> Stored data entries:
________________________

-- ==== Sys2Proof/Machine/RotShiftBit.lean ====
section
/-! DEFINITION. The rotates, shifts and bit instructions (44_rotate_shift_bit.md). -/

namespace Sys2Proof.Machine

/-- An accumulator rotation (rules R261 to R264). -/
def State.rotateA (s : State) (f : Byte → Bool → Shift) : State :=
  let x := f s.regs.a s.flags.c
  (s.setR .a x.r).setFlags x.flagsA

/-- A prefixed rotate or shift of a register (rules R265 to R279). -/
def State.rotateR (s : State) (f : Byte → Bool → Shift) (r : R8) : State :=
  let x := f (s.getR r) s.flags.c
  (s.setR r x.r).setFlags x.flags

/-- A prefixed rotate or shift of the byte at HL: one read, then one write (rules R266 to R280). -/
def State.rotateHl (s : State) (f : Byte → Bool → Shift) : State :=
  let x := f s.readHl s.flags.c
  (s.writeHl x.r).setFlags x.flags

/-- `RLCA` (rule R261). -/
def execRlca (s : State) : Result :=
  .next ((s.rotateA rlc8).cost 4)

/-- `RRCA` (rule R262). -/
def execRrca (s : State) : Result :=
  .next ((s.rotateA rrc8).cost 4)

/-- `RLA` (rule R263). -/
def execRla (s : State) : Result :=
  .next ((s.rotateA rl8).cost 4)

/-- `RRA` (rule R264). -/
def execRra (s : State) : Result :=
  .next ((s.rotateA rr8).cost 4)

/-- `RLC r` (rule R265). -/
def execRlcR (rs : R8) (s : State) : Result :=
  .next ((s.rotateR rlc8 rs).cost 8)

/-- `RLC (HL)` (rule R266). -/
def execRlcHl (s : State) : Result :=
  .next ((s.rotateHl rlc8).cost 16)

/-- `RRC r` (rule R267). -/
def execRrcR (rs : R8) (s : State) : Result :=
  .next ((s.rotateR rrc8 rs).cost 8)

/-- `RRC (HL)` (rule R268). -/
def execRrcHl (s : State) : Result :=
  .next ((s.rotateHl rrc8).cost 16)

/-- `RL r` (rule R269). -/
def execRlR (rs : R8) (s : State) : Result :=
  .next ((s.rotateR rl8 rs).cost 8)

/-- `RL (HL)` (rule R270). -/
def execRlHl (s : State) : Result :=
  .next ((s.rotateHl rl8).cost 16)

/-- `RR r` (rule R271). -/
def execRrR (rs : R8) (s : State) : Result :=
  .next ((s.rotateR rr8 rs).cost 8)

/-- `RR (HL)` (rule R272). -/
def execRrHl (s : State) : Result :=
  .next ((s.rotateHl rr8).cost 16)

/-- `SLA r` (rule R273). -/
def execSlaR (rs : R8) (s : State) : Result :=
  .next ((s.rotateR sla8 rs).cost 8)

/-- `SLA (HL)` (rule R274). -/
def execSlaHl (s : State) : Result :=
  .next ((s.rotateHl sla8).cost 16)

/-- `SRA r` (rule R275). -/
def execSraR (rs : R8) (s : State) : Result :=
  .next ((s.rotateR sra8 rs).cost 8)

/-- `SRA (HL)` (rule R276). -/
def execSraHl (s : State) : Result :=
  .next ((s.rotateHl sra8).cost 16)

/-- `SWAP r` (rule R277). -/
def execSwapR (rs : R8) (s : State) : Result :=
  .next ((s.rotateR swap8 rs).cost 8)

/-- `SWAP (HL)` (rule R278). -/
def execSwapHl (s : State) : Result :=
  .next ((s.rotateHl swap8).cost 16)

/-- `SRL r` (rule R279). -/
def execSrlR (rs : R8) (s : State) : Result :=
  .next ((s.rotateR srl8 rs).cost 8)

/-- `SRL (HL)` (rule R280). -/
def execSrlHl (s : State) : Result :=
  .next ((s.rotateHl srl8).cost 16)

/-- `BIT b,r` (rule R281). -/
def execBitR (b : Nat) (rs : R8) (s : State) : Result :=
  .next ((s.setFlags (bitFlags b (s.getR rs) s.flags)).cost 8)

/-- `BIT b,(HL)` (rule R282). -/
def execBitHl (b : Nat) (s : State) : Result :=
  .next ((s.setFlags (bitFlags b s.readHl s.flags)).cost 12)

/-- `RES b,r` (rule R283). -/
def execResR (b : Nat) (rs : R8) (s : State) : Result :=
  .next ((s.setR rs (resBit b (s.getR rs))).cost 8)

/-- `RES b,(HL)` (rule R284). -/
def execResHl (b : Nat) (s : State) : Result :=
  .next ((s.writeHl (resBit b s.readHl)).cost 16)

/-- `SET b,r` (rule R285). -/
def execSetR (b : Nat) (rs : R8) (s : State) : Result :=
  .next ((s.setR rs (setBit b (s.getR rs))).cost 8)

/-- `SET b,(HL)` (rule R286). -/
def execSetHl (b : Nat) (s : State) : Result :=
  .next ((s.writeHl (setBit b s.readHl)).cost 16)

end Sys2Proof.Machine
end

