/-! The step. -/

/-- A step of a running machine with no interrupt to dispatch and no halt bug runs the instruction its bytes decode to: `exec`
with `pc` past them, then the commit of EI, then the device advance. The commit and the device advance of every state: Timer,
PPU and DMA unit tick `cycles` times each, in this order, then the host's two request bits are OR-ed in and consumed (rules
R340, R346, R358). That the host's bits are the list `inputs`, that the count is the field `cycles`, and what an external
device does with the count, are log entries 1, 11 and 7. -/
def Obligations.StepRunsDecoded : Prop :=
  (∀ (s t : State) (i : Instr) (rest : List Byte),
    s.run = .running → (s.ime && s.pending) = false → s.haltBug = false →
    decode [s.busRead s.pc, s.busRead (s.pc + 1#16), s.busRead (s.pc + 2#16)] = .ok (i, rest) → i.illegalByte = none →
    exec i { s with pc := s.pc + BitVec.ofNat 16 i.length } = .next t →
    step s = .next (t.commitIme s.imeArm).deviceAdvance) ∧
  (∀ (t : State) (armBefore : Bool),
    t.commitIme armBefore = { t with ime := t.ime || (armBefore && t.imeArm), imeArm := t.imeArm && !armBefore }) ∧
  (∀ (t : State) (x : ExtInput) (rest : List ExtInput),
    (t.inputs = x :: rest ∨ (t.inputs = [] ∧ rest = [] ∧ x = { serial := false, joypad := false })) →
    let d := Nat.repeat State.dmaTick t.cycles (Nat.repeat State.ppuTick t.cycles (Nat.repeat State.timerTick t.cycles t))
    ∃ f e, t.deviceAdvance = { d with ifl := f, inputs := rest, ext := e, totalCycles := t.totalCycles + t.cycles } ∧
      (∀ j, j < 5 → f.getLsbD j = (d.ifl.getLsbD j || (decide (j = 3) && x.serial) || (decide (j = 4) && x.joypad))) ∧
      (t.ext = .null → e = .null) ∧
      ∀ k st, t.ext = .device k st → e = .device k (Config.extAdvance k st t.cycles))

/-- Under the halt bug the byte at `pc` is read twice and the bit is consumed (rules R31, R347). -/
def Obligations.HaltBugFetch : Prop :=
  ∀ (s t : State) (i : Instr) (rest : List Byte),
    s.run = .running → (s.ime && s.pending) = false → s.haltBug = true →
    decode [s.busRead s.pc, s.busRead s.pc, s.busRead (s.pc + 1#16)] = .ok (i, rest) → i.illegalByte = none →
    exec i { s with pc := s.pc + BitVec.ofNat 16 (i.length - 1), haltBug := false } = .next t →
    step s = .next (t.commitIme s.imeArm).deviceAdvance

/-- An illegal byte at `pc` makes the step change nothing but `run`, and Faulted has no step (rules R370, R371). That the first
is a next state, and that "no step" is the fault `illegalOpcode`, is the model's reading of R371: log entry 9, DEDUCED. -/
def Obligations.IllegalStep : Prop :=
  ∀ s : State,
    (s.run = .running → (s.ime && s.pending) = false →
      s.busRead s.pc ∈ [0xD3#8, 0xDB#8, 0xDD#8, 0xE3#8, 0xE4#8, 0xEB#8, 0xEC#8, 0xED#8, 0xF4#8, 0xFC#8, 0xFD#8] →
      step s = .next { s with run := .faulted (s.busRead s.pc) s.pc }) ∧
    (∀ op a, s.run = .faulted op a → step s = .fault (.illegalOpcode op a))

/-- The dispatch of the least enabled pending source `i`: `pc` pushed, the latches cleared, the request acknowledged after the
pushes, the vector entered, 20 cycles; and then the device advance. From Halted the core runs again (rules R360, R361). -/
def Obligations.DispatchStep : Prop :=
  ∀ (s : State) (i : Nat), (s.run = .running ∨ s.run = .halted) → s.ime = true → i < 5 →
    (s.ie.getLsbD i && s.ifl.getLsbD i) = true → (∀ j, j < i → (s.ie.getLsbD j && s.ifl.getLsbD j) = false) →
    ∃ u : State, step s = .next u.deviceAdvance ∧
      let w := (s.busWrite (s.sp - 1#16) (hiByte s.pc)).busWrite (s.sp - 2#16) (loByte s.pc)
      u = { w with
            run := .running, ime := false, imeArm := false, haltBug := false, sp := s.sp - 2#16
            ifl := u.ifl, pc := BitVec.ofNat 16 (0x40 + 8 * i), cycles := 20 } ∧
      (∀ j, j < 5 → u.ifl.getLsbD j = (w.ifl.getLsbD j && decide (j ≠ i))) ∧
      u.regs = s.regs ∧ u.flags = s.flags ∧ (∀ b, ¬ s.reaches (s.sp - 1#16) b → ¬ s.reaches (s.sp - 2#16) b →
        b ≠ 0xFF0F#16 → u.busRead b = s.busRead b)

/-- A halted core idles 4 cycles while nothing enabled is pending, and with something pending steps as a running one
(rule R345). -/
def Obligations.HaltedStep : Prop :=
  ∀ s : State, s.run = .halted →
    (s.pending = false →
      step s = .next { s with cycles := 4 }.deviceAdvance ∧
      ∀ t, step s = .next t → t.regs = s.regs ∧ t.flags = s.flags ∧ t.sp = s.sp ∧ t.pc = s.pc ∧ t.run = .halted ∧
        t.ime = s.ime ∧ t.imeArm = s.imeArm ∧ t.totalCycles = s.totalCycles + 4) ∧
    (s.pending = true → step s = step { s with run := .running })

/-- A stopped core is stuck until the host's JoypadWake, which changes `run` only (rule R348). The model's own: the JoypadWake
events to come are the number `wakes` (log entry 1, DESIGN CHOICE), and the missing step is the fault `stopped`, which R348
calls no fault of the program (log entry 10, DEDUCED). -/
def Obligations.StoppedStep : Prop :=
  ∀ s : State, s.run = .stopped →
    (s.wakes = 0 → step s = .fault .stopped) ∧
    (∀ n, s.wakes = n + 1 → step s = .next { s with run := .running, wakes := n })

/-- IME and IME_ARM after a step that executes an instruction (rules R346, R356): DI clears, RETI sets, EI arms, and an armed
enable commits when the next instruction completes. -/
def Obligations.ImeRule : Prop :=
  ∀ s : State, s.run = .running → (s.ime && s.pending) = false → s.fetchedInstr.illegalByte = none →
    ∃ t, step s = .next t ∧
      t.ime = (if s.fetchedInstr = .di then false else if s.fetchedInstr = .reti then true else s.ime || s.imeArm) ∧
      t.imeArm = (decide (s.fetchedInstr = .ei) && !s.imeArm)

/-- Every running or halted machine has a step: it is the illegal opcode's, which changes `run` only, or it returns a cost
that is one of six and is added to the sum (rule R342). -/
def Obligations.StepOutcomes : Prop :=
  ∀ s : State, (s.run = .running ∨ s.run = .halted) →
    ∃ t, step s = .next t ∧
      ((∃ op, t = { s with run := .faulted op s.pc }) ∨
        (t.cycles ∈ [4, 8, 12, 16, 20, 24] ∧ t.totalCycles = s.totalCycles + t.cycles))

/-! The bus. -/

/-- A bus write leaves the CPU alone (rule R20) and every address it does not reach (rule R105). -/
def Obligations.BusFrame : Prop :=
  ∀ (s : State) (a : Word) (v : Byte),
    s.storedAt (s.busWrite a v) [a] ∧ (s.busWrite a v).regs = s.regs ∧ (s.busWrite a v).flags = s.flags ∧
    (s.busWrite a v).sp = s.sp ∧ (s.busWrite a v).pc = s.pc ∧ (s.busWrite a v).cycles = s.cycles

/-- A byte stored in VRAM, WRAM, the echo, OAM or HRAM, where it is not blocked, is read back; WRAM and HRAM are never blocked
and answer at their own address (rules R74, R76, R77, R79, R82, R88, R90, R91). -/
def Obligations.StoreThenRead : Prop :=
  ∀ (s : State) (a : Word) (v : Byte),
    ((0xC000 ≤ a.toNat ∧ a.toNat ≤ 0xDFFF) ∨ (0xFF80 ≤ a.toNat ∧ a.toNat ≤ 0xFFFE) →
      s.busRead a = s.mem.read a.toNat ∧ s.busWrite a v = { s with mem := s.mem.write a.toNat v }) ∧
    (s.mem.wf = true →
      (0xC000 ≤ a.toNat ∧ a.toNat ≤ 0xFDFF) ∨ (0xFF80 ≤ a.toNat ∧ a.toNat ≤ 0xFFFE) ∨
      (0x8000 ≤ a.toNat ∧ a.toNat ≤ 0x9FFF ∧ (s.ppu.lcdc.getLsbD 7 = false ∨ s.ppu.mode ≠ .pixelTransfer)) ∨
      (0xFE00 ≤ a.toNat ∧ a.toNat ≤ 0xFE9F ∧ s.dma.active = false ∧
        (s.ppu.lcdc.getLsbD 7 = false ∨ s.ppu.mode = .hblank ∨ s.ppu.mode = .vblank)) →
      (s.busWrite a v).busRead a = v)

/-- The echo is the same storage as work RAM (rule R78). -/
def Obligations.EchoIsWorkRam : Prop :=
  ∀ (s : State) (a : Word), 0xE000 ≤ a.toNat → a.toNat ≤ 0xFDFF →
    s.busRead a = s.busRead (a - 0x2000#16) ∧ ∀ v, s.busWrite a v = s.busWrite (a - 0x2000#16) v

/-- A register's stored bits read back as written, and the bits that are not stored read as 1 (rule R60); what each register
address reads in every state, the computed bits of STAT and the high byte of the divider among it (rules R35 to R50). -/
def Obligations.RegisterRoundTrip : Prop :=
  ∀ (s : State) (v : Byte),
    (∀ a mask, (a, mask) ∈
        [(0xFF05#16, 0xFF#8), (0xFF06#16, 0xFF#8), (0xFF07#16, 0x07#8), (0xFF0F#16, 0x1F#8), (0xFF40#16, 0xFF#8),
         (0xFF41#16, 0x78#8), (0xFF42#16, 0xFF#8), (0xFF43#16, 0xFF#8), (0xFF45#16, 0xFF#8), (0xFF46#16, 0xFF#8),
         (0xFF4A#16, 0xFF#8), (0xFF4B#16, 0xFF#8), (0xFFFF#16, 0xFF#8)] →
      (s.busWrite a v).busRead a &&& mask = v &&& mask) ∧
    s.busRead 0xFF07#16 &&& 0xF8#8 = 0xF8#8 ∧ s.busRead 0xFF0F#16 &&& 0xE0#8 = 0xE0#8 ∧
    s.busRead 0xFF41#16 &&& 0x80#8 = 0x80#8 ∧
    (s.busRead 0xFF04#16).toNat = s.timer.divctr.toNat / 256 ∧
    s.busRead 0xFF05#16 = s.timer.tima ∧ s.busRead 0xFF06#16 = s.timer.tma ∧
    (s.busRead 0xFF07#16).toNat = 0xF8 + s.timer.tac.toNat ∧
    (s.busRead 0xFF41#16).toNat / 8 = 16 + s.ppu.stat.toNat ∧
    ((s.busRead 0xFF41#16).getLsbD 2 = true ↔ s.ppu.ly = s.ppu.lyc) ∧
    (s.busRead 0xFF41#16).toNat % 4 =
      (if s.ppu.lcdc.getLsbD 7 = false then 0
       else if s.ppu.mode = .hblank then 0 else if s.ppu.mode = .vblank then 1 else if s.ppu.mode = .oamScan then 2 else 3) ∧
    s.busRead 0xFF40#16 = s.ppu.lcdc ∧ s.busRead 0xFF42#16 = s.ppu.scy ∧ s.busRead 0xFF43#16 = s.ppu.scx ∧
    s.busRead 0xFF45#16 = s.ppu.lyc ∧ s.busRead 0xFF46#16 = s.dma.reg ∧ s.busRead 0xFF4A#16 = s.ppu.wy ∧
    s.busRead 0xFF4B#16 = s.ppu.wx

________________________

> EXERCISE INSTRUCTIONS: If a line in the data holds the string "writeHl", copy that line.

> TASK ANSWER:
  (s.writeHl x.r).setFlags x.flags
  .next ((s.writeHl (resBit b s.readHl)).cost 16)
  .next ((s.writeHl (setBit b s.readHl)).cost 16)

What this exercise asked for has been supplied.